The reactions of oxirane (S,R)-43 with benzyl- or dibenzylamine were carried out at room temperature in THF and the corresponding amino alcohols (S,R)-44 were obtained in high yields [42] (Scheme 19 ). Upon treatment with typical agents, the sulfinyl auxiliary was removed and diverse derivatives of the amino trifluoromethyl alcohols 45–47 were obtained.

Scheme 19.

Analogous conversions with higher substituted sulfinylmethyl residues (CHMe, CHPr, CHPh instead of CH₂) were reported by the same research group [43] and reviewed in a recent survey [44]. In addition to conversions presented in Scheme 19, (S,S,R)-48 yielded, after heating in boiling xylene, the optically active vinyl-substituted amino alcohol (S)-49 in 82% yield [43] (Scheme 20 ).

Scheme 20.

2.5. Nucleophilic trifluoromethylation of α-amino aldehydes and ketones

The nucleophilic addition of (trifluoromethyl)trimethylsilane (TMS-CF₃, Ruppert–Prakash reagent [45]) to a carbonyl group followed by desilylation of the initial adduct is a powerful and clean method for the synthesis of α-trifluoromethyl alcohols. In a typical procedure, anhydrous ethers are used as solvents, and the fluoride ion is used as a catalyst. However, recent studies showed that the reaction can be performed without fluoride in DMF/K₂CO₃ [46a] or in DMSO only [46b].
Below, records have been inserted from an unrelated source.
/-- GET_PIXEL writes the four PIX registers from the pixel's lanes: a gray intensity in B, G and R; A is 0 where there is no
alpha lane. Nothing else changes (R123). -/
def Obligations.GetPixelReadsLanes : Prop :=
  ∀ (s : State) (b : Buffer), s.breach = Breach.none → s.latched.src.names b →
    bits s.latched.pixXY 15 0 < b.width → bits s.latched.pixXY 31 16 < b.height →
    (∀ i, i < b.fmt.bpp →
      memOK s.platform .read (b.pixAddr (bits s.latched.pixXY 15 0) (bits s.latched.pixXY 31 16) + i) = true) →
    let lane (l : Nat) : Nat := b.laneRead s.mem (bits s.latched.pixXY 15 0) (bits s.latched.pixXY 31 16) l
    ∃ p : Pixel, exec .getPixel s =
        .next { s with
          operands := { s.operands with pixB := p.b, pixG := p.g, pixR := p.r, pixA := p.a }
          engine := .idle
          done := true } ∧
      p.b.toNat = lane 0 ∧ p.g.toNat = (if b.fmt.nlanes = 1 then lane 0 else lane 1) ∧
      p.r.toNat = (if b.fmt.nlanes = 1 then lane 0 else lane 2) ∧ p.a.toNat = if b.fmt.nlanes = 4 then lane 3 else 0

/-- SET_PIXEL writes the lanes of one pixel from the low bits of the PIX registers, a gray format the luma; no other byte and
no other state changes (R124). -/
def Obligations.SetPixelWritesLanes : Prop :=
  ∀ (s : State) (b : Buffer), s.mem.wf = true → s.breach = Breach.none → s.latched.dst.names b →
    bits s.latched.pixXY 15 0 < b.width → bits s.latched.pixXY 31 16 < b.height →
    (∀ i, i < b.fmt.bpp →
      memOK s.platform .write (b.pixAddr (bits s.latched.pixXY 15 0) (bits s.latched.pixXY 31 16) + i) = true) →
    let x := bits s.latched.pixXY 15 0
    let y := bits s.latched.pixXY 31 16
    let part (v : Half) : Nat := v.toNat % 2 ^ b.fmt.lw
    ∃ m, exec .setPixel s = .next (s.ended m) ∧
      (b.fmt.nlanes = 1 →
        b.laneRead m x y 0 =
          luma (part s.latched.pixR) (part s.latched.pixG) (part s.latched.pixB) b.fmt.lanemax) ∧
      (b.fmt.nlanes ≠ 1 →
        b.laneRead m x y 0 = part s.latched.pixB ∧ b.laneRead m x y 1 = part s.latched.pixG ∧
          b.laneRead m x y 2 = part s.latched.pixR) ∧
      (b.fmt.nlanes = 4 → b.laneRead m x y 3 = part s.latched.pixA) ∧
      ∀ a, (∀ i, i < b.fmt.bpp → a ≠ b.pixAddr x y + i) → m.read a = s.mem.read a

/-- The luma of lane values in range is the truncated weighted sum: the clamp never changes it (R125). -/
def Obligations.LumaClampNeverBinds : Prop :=
  ∀ r g b m : Nat, (m = 255 ∨ m = 65535) → r ≤ m → g ≤ m → b ≤ m →
    (luma r g b m : Int) =
      ftrunc
        (fadd (fadd (fmul (f64 r) (f64Const 2125 10000)) (fmul (f64 g) (f64Const 7154 10000)))
          (fmul (f64 b) (f64Const 721 10000)))

/-- The 8-bit greys that the luma does not map to themselves are eight, each mapped to one less (R125). -/
def Obligations.GreyLumaExceptions : Prop :=
  ∀ v : Fin 256, luma v v v 255 = if v.val ∈ [43, 86, 91, 167, 172, 182, 187, 233] then v.val - 1 else v.val

/-- COPY copies the first min(strides) bytes of every row, padding included, and changes no other byte and no other state
(R126). -/
def Obligations.CopyCopiesRows : Prop :=
  ∀ (s : State) (a b : Buffer), s.mem.wf = true → s.breach = Breach.none → s.latched.src.names a →
    s.latched.dst.names b → a.width = b.width → a.height = b.height → a.fmt = b.fmt → a.apart b →
    (∀ y, y < a.height → ∀ i, i < min a.stride b.stride →
      memOK s.platform .read (a.base + y * a.stride + i) = true ∧
        memOK s.platform .write (b.base + y * b.stride + i) = true) →
    ∃ m, exec .copy s = .next (s.ended m) ∧
      (∀ y, y < a.height → ∀ i, i < min a.stride b.stride →
        m.read (b.base + y * b.stride + i) = s.mem.read (a.base + y * a.stride + i)) ∧
      ∀ n, (∀ y, y < a.height → ∀ i, i < min a.stride b.stride → n ≠ b.base + y * b.stride + i) →
        m.read n = s.mem.read n

/-! ## Resampling (41_resample.md) -/

/-- RESAMPLE.NEAREST copies the raw bytes of the source pixel at the floors of the scaled indices, and changes no other byte
and no other state (R161, R168). -/
def Obligations.NearestCopiesSourcePixels : Prop :=
  ∀ (s : State) (a b : Buffer), s.mem.wf = true → s.breach = Breach.none → s.latched.src.names a →
    s.latched.dst.names b → a.fmt = b.fmt → a.apart b →
    let sx (x : Nat) : Nat := (ffloor (fmul (f64 x) (fdiv (f64 a.width) (f64 b.width)))).toNat
    let sy (y : Nat) : Nat := (ffloor (fmul (f64 y) (fdiv (f64 a.height) (f64 b.height)))).toNat
    (∀ y, y < b.height → ∀ x, x < b.width → ∀ i, i < a.fmt.bpp →
      memOK s.platform .read (a.pixAddr (sx x) (sy y) + i) = true) →
    s.admitsPixels .write b →
    ∃ m, exec .resampleNearest s = .next (s.ended m) ∧
      (∀ y, y < b.height → ∀ x, x < b.width → ∀ i, i < b.fmt.bpp →
        m.read (b.pixAddr x y + i) = s.mem.read (a.pixAddr (sx x) (sy y) + i)) ∧
      ∀ n, ¬ b.isPixelByte n → m.read n = s.mem.read n

/-- RESAMPLE.BILINEAR gives each raw byte the value of R162's formula, in its order of evaluation, and changes no other byte
and no other state (R162, R168). -/
def Obligations.BilinearInterpolatesBytes : Prop :=
  ∀ (s : State) (a b : Buffer), s.mem.wf = true → s.breach = Breach.none → s.latched.src.names a →
    s.latched.dst.names b → a.fmt = b.fmt → a.apart b →
    let ox (x : Nat) : F64 := fmul (f64 x) (fdiv (f64 a.width) (f64 b.width))
    let oy (y : Nat) : F64 := fmul (f64 y) (fdiv (f64 a.height) (f64 b.height))
    let ox1 (x : Nat) : Nat := (ffloor (ox x)).toNat
    let oy1 (y : Nat) : Nat := (ffloor (oy y)).toNat
    let ox2 (x : Nat) : Nat := (min (ffloor (ox x) + 1) ((a.width : Int) - 1)).toNat
    let oy2 (y : Nat) : Nat := (min (ffloor (oy y) + 1) ((a.height : Int) - 1)).toNat
    (∀ y, y < b.height → ∀ x, x < b.width → ∀ i, i < a.fmt.bpp →
      memOK s.platform .read (a.pixAddr (ox1 x) (oy1 y) + i) = true ∧
        memOK s.platform .read (a.pixAddr (ox2 x) (oy1 y) + i) = true ∧
        memOK s.platform .read (a.pixAddr (ox1 x) (oy2 y) + i) = true ∧
        memOK s.platform .read (a.pixAddr (ox2 x) (oy2 y) + i) = true) →
    s.admitsPixels .write b →
    ∃ m, exec .resampleBilinear s = .next (s.ended m) ∧
      (∀ y, y < b.height → ∀ x, x < b.width → ∀ i, i < b.fmt.bpp →
        let p (sx sy : Nat) : F64 := f64 (s.mem.read (a.pixAddr sx sy + i)).toNat
        let dx1 := fsub (ox x) (f64 (ffloor (ox x)))
        let dx2 := fsub 1 dx1
        let dy1 := fsub (oy y) (f64 (ffloor (oy y)))
        let dy2 := fsub 1 dy1
        let r := fadd
          (fmul dy2 (fadd (fmul dx2 (p (ox1 x) (oy1 y))) (fmul dx1 (p (ox2 x) (oy1 y)))))
          (fmul dy1 (fadd (fmul dx2 (p (ox1 x) (oy2 y))) (fmul dx1 (p (ox2 x) (oy2 y)))))
        ((m.read (b.pixAddr x y + i)).toNat : Int) = max 0 (min (ftrunc r) 255)) ∧
      ∀ n, ¬ b.isPixelByte n → m.read n = s.mem.read n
The reaction of TMS-CF₃ with α-amino aldehydes offers an attractive approach to β-amino-α-trifluoromethyl alcohols. For example, the N-protected α-amino aldehydes 51, which were prepared by reduction of the Weinreb-amides 50, were treated with TMS-CF₃ in the presence of tetrabutylammonium fluoride (TBAF) and, after acidic hydrolysis, amino alcohols 52 were obtained in 40–50% yield [47] (Scheme 21 ). The same reaction sequence was applied in the case of Boc-protected l-phenylalanine [11a]. The obtained trifluoromethylated amino alcohol was identified as a mixture of the two diastereoisomers.

Scheme 21.

A two-step procedure for the synthesis of another series of N-protected α-amino aldehydes is outlined in Scheme 22 [48]. The N-protected α-amino acid ester 53 was reduced to the alcohol and the latter was selectively oxidized to 54. The addition of TMS-CF₃ was reported to occur diastereoselectively and the amino alcohol 55 was finally obtained, after reduction/deprotection, as a 4.5:1 mixture of the diastereoisomers in favour of 55.

Scheme 22.

A series of enantiomerically pure N,N-dibenzyl-α-amino aldehydes 56 (R = alkyl or aryl) was used for the reaction with TMS-CF₃ to examine the influence of the substituent R on the stereochemical outcome of the reaction [21] (Scheme 23 ). Whereas in the case of alkyl groups the ratio of anti/syn-21a was between 84:16 and 62:38, the phenylglycinal derivative 56 (R = Ph) gave a 46:54 mixture of the anti/syn-isomers.

Scheme 23.

The pure anti-21a was modified by the replacement of the N-benzyl groups by Me₂, Et₂, –(CH₂)₄– and –(CH₂)₅–, respectively, in order to obtain a series of compounds which were tested as catalysts of enantioselective Reformatzky reactions [49]. Starting with l-isoleucine, the N,N-dimethylisoleucine methyl ester was prepared in a two-step procedure. Subsequent reduction and Swern oxidation, followed by treatment with TMS-CF₃ and desilylation afforded the anti- and syn-isomers of type 21a in 37 and 7% yield, respectively.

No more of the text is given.